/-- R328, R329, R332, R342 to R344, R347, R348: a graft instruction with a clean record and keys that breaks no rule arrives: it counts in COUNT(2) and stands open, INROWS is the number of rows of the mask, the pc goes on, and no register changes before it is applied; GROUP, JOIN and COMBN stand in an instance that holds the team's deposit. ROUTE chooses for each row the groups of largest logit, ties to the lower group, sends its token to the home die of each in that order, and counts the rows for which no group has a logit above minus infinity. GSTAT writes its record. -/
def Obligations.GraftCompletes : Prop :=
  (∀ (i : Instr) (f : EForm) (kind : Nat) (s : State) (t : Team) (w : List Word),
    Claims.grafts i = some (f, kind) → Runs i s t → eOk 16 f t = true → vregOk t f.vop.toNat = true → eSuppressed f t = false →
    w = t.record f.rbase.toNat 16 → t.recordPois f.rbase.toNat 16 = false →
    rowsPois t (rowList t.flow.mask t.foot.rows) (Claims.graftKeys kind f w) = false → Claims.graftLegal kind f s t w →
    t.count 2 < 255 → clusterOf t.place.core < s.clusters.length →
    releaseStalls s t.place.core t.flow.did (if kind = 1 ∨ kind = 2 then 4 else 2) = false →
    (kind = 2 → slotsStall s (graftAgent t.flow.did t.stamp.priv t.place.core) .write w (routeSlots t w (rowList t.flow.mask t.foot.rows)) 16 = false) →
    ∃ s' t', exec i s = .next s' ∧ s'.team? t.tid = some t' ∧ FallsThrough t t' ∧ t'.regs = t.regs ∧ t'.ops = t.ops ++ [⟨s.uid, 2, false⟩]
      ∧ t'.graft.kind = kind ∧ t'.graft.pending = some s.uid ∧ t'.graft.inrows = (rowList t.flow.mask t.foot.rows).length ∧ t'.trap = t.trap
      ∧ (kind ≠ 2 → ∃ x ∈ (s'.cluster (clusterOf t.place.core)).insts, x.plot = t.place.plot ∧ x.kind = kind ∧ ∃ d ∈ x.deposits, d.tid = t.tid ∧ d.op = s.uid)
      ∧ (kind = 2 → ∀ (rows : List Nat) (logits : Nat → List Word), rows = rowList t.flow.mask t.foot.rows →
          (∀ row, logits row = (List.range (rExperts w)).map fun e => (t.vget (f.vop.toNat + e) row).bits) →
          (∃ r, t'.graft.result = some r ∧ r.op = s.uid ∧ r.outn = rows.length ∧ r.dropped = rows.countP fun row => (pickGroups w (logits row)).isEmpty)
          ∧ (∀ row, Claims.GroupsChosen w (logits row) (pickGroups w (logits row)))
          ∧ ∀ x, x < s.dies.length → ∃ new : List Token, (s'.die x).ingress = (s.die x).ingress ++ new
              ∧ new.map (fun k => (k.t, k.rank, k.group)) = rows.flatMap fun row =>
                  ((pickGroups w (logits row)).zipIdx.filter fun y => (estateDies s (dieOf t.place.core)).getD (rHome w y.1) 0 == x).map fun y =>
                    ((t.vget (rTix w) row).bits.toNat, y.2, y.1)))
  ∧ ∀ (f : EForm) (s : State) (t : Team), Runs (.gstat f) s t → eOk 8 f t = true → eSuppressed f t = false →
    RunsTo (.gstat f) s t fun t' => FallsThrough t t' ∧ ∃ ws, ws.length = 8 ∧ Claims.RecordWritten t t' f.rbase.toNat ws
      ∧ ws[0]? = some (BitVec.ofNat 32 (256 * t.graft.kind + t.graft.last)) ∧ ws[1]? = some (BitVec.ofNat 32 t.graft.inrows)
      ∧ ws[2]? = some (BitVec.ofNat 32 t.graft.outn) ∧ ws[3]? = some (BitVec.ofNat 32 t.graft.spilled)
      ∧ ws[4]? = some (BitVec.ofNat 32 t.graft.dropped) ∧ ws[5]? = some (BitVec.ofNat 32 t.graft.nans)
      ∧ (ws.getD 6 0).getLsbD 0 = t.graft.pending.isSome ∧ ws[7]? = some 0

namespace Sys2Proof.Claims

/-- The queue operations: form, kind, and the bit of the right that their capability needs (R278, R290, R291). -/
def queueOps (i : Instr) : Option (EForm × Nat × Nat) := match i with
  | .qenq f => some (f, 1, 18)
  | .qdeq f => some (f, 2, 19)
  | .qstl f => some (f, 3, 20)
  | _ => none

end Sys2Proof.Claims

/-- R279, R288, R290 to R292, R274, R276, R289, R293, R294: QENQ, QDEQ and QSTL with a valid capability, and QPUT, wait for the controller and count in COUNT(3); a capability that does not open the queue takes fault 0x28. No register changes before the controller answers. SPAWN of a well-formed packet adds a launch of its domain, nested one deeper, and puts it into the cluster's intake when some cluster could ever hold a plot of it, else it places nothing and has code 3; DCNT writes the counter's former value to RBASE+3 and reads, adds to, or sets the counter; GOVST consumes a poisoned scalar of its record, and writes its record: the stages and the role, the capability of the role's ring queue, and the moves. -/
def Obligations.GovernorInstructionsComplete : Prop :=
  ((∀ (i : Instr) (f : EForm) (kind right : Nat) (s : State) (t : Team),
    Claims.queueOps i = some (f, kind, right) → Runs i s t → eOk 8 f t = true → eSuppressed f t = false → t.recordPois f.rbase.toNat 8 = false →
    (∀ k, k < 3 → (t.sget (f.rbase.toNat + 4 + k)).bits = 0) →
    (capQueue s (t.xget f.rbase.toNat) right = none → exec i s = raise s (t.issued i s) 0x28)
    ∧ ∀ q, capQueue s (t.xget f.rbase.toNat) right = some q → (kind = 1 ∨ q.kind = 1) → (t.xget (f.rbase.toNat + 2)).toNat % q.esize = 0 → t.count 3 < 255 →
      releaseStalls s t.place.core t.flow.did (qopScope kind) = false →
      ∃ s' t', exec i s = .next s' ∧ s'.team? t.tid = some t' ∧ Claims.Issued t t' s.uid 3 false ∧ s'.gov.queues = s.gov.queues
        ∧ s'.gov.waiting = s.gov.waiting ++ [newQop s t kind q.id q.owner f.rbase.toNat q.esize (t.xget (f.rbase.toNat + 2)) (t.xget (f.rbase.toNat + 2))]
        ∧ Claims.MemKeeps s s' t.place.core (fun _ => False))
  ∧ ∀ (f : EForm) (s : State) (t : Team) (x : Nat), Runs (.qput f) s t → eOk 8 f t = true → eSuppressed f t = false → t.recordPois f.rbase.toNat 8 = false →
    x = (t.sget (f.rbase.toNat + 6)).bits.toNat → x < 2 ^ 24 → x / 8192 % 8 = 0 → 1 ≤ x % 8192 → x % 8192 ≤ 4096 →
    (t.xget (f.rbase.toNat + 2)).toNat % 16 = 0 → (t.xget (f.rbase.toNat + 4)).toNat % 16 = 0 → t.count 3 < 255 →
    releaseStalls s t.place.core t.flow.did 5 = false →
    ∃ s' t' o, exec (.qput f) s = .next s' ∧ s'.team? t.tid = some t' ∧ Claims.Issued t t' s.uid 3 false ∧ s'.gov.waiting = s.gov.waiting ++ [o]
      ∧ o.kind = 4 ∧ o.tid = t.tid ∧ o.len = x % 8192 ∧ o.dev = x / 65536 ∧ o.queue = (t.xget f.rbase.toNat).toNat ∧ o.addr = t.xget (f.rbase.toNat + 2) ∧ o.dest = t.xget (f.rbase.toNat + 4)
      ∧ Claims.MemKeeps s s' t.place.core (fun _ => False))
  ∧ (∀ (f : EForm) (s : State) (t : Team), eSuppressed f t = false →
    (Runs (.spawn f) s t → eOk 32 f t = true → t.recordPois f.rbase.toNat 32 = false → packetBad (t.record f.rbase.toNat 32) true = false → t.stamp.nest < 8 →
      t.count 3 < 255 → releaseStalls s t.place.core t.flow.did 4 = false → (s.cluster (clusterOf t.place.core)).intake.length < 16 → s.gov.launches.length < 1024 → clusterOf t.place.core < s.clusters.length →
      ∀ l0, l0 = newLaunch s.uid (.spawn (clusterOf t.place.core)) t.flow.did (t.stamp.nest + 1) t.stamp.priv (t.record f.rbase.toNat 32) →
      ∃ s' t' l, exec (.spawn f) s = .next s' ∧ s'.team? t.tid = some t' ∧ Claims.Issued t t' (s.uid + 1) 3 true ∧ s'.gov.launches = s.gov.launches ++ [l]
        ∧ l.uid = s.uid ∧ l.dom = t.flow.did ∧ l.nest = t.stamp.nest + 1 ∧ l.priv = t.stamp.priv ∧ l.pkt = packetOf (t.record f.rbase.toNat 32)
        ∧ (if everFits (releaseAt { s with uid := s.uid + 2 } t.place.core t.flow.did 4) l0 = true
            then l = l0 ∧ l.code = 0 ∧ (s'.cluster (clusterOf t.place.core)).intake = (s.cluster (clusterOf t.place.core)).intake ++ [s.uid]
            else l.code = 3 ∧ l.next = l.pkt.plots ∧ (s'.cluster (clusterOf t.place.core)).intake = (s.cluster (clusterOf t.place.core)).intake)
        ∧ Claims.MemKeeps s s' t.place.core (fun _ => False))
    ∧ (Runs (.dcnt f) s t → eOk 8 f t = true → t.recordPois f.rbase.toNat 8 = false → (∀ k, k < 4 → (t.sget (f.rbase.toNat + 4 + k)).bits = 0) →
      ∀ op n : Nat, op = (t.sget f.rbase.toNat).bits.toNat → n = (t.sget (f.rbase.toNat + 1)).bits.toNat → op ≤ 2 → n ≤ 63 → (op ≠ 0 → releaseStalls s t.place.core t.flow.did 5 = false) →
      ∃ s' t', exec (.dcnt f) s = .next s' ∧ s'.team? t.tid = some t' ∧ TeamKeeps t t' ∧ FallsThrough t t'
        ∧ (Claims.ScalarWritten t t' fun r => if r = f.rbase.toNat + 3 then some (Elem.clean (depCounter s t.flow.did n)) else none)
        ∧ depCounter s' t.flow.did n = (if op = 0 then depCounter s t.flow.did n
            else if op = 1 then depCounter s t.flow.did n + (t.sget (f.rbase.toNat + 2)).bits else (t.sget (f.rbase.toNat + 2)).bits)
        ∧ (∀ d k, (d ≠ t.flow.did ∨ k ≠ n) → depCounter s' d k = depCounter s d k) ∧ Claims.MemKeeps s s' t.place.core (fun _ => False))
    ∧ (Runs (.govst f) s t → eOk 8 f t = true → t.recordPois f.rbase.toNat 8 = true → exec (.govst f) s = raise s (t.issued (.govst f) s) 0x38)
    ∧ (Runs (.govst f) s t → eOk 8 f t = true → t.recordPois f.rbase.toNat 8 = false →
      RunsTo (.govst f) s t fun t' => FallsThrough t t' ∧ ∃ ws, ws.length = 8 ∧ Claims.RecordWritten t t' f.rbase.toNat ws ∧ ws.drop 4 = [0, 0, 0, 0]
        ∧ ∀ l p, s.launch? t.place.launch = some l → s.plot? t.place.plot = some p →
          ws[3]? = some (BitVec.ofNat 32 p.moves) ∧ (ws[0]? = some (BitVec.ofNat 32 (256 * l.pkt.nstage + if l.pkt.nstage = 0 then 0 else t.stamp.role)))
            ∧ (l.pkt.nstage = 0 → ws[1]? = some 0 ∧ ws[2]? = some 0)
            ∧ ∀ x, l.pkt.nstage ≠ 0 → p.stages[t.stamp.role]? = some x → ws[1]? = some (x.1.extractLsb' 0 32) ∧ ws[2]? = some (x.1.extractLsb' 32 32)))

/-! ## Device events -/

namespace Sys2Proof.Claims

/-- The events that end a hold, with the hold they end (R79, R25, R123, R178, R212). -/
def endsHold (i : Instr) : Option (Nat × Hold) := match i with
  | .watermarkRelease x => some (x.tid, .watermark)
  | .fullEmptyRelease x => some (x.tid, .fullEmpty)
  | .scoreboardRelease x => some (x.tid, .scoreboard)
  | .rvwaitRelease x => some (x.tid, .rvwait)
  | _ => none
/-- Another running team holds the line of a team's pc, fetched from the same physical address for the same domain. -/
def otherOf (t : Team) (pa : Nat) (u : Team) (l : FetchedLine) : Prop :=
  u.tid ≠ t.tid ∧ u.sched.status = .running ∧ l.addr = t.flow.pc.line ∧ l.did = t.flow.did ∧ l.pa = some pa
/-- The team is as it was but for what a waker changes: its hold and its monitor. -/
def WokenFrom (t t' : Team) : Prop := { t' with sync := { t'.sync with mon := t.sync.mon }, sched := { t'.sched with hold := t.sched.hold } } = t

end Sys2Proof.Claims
—————
Problem to work on —
In the records above, the line with "t.count 2 <" marks the start and the line with "(BitVec.ofNat 32 t.graft.inrows)" marks the end; copy that stretch exactly, both lines included, and nothing else.

Finished task —
    t.count 2 < 255 → clusterOf t.place.core < s.clusters.length →
    releaseStalls s t.place.core t.flow.did (if kind = 1 ∨ kind = 2 then 4 else 2) = false →
    (kind = 2 → slotsStall s (graftAgent t.flow.did t.stamp.priv t.place.core) .write w (routeSlots t w (rowList t.flow.mask t.foot.rows)) 16 = false) →
    ∃ s' t', exec i s = .next s' ∧ s'.team? t.tid = some t' ∧ FallsThrough t t' ∧ t'.regs = t.regs ∧ t'.ops = t.ops ++ [⟨s.uid, 2, false⟩]
      ∧ t'.graft.kind = kind ∧ t'.graft.pending = some s.uid ∧ t'.graft.inrows = (rowList t.flow.mask t.foot.rows).length ∧ t'.trap = t.trap
      ∧ (kind ≠ 2 → ∃ x ∈ (s'.cluster (clusterOf t.place.core)).insts, x.plot = t.place.plot ∧ x.kind = kind ∧ ∃ d ∈ x.deposits, d.tid = t.tid ∧ d.op = s.uid)
      ∧ (kind = 2 → ∀ (rows : List Nat) (logits : Nat → List Word), rows = rowList t.flow.mask t.foot.rows →
          (∀ row, logits row = (List.range (rExperts w)).map fun e => (t.vget (f.vop.toNat + e) row).bits) →
          (∃ r, t'.graft.result = some r ∧ r.op = s.uid ∧ r.outn = rows.length ∧ r.dropped = rows.countP fun row => (pickGroups w (logits row)).isEmpty)
          ∧ (∀ row, Claims.GroupsChosen w (logits row) (pickGroups w (logits row)))
          ∧ ∀ x, x < s.dies.length → ∃ new : List Token, (s'.die x).ingress = (s.die x).ingress ++ new
              ∧ new.map (fun k => (k.t, k.rank, k.group)) = rows.flatMap fun row =>
                  ((pickGroups w (logits row)).zipIdx.filter fun y => (estateDies s (dieOf t.place.core)).getD (rHome w y.1) 0 == x).map fun y =>
                    ((t.vget (rTix w) row).bits.toNat, y.2, y.1)))
  ∧ ∀ (f : EForm) (s : State) (t : Team), Runs (.gstat f) s t → eOk 8 f t = true → eSuppressed f t = false →
    RunsTo (.gstat f) s t fun t' => FallsThrough t t' ∧ ∃ ws, ws.length = 8 ∧ Claims.RecordWritten t t' f.rbase.toNat ws
      ∧ ws[0]? = some (BitVec.ofNat 32 (256 * t.graft.kind + t.graft.last)) ∧ ws[1]? = some (BitVec.ofNat 32 t.graft.inrows)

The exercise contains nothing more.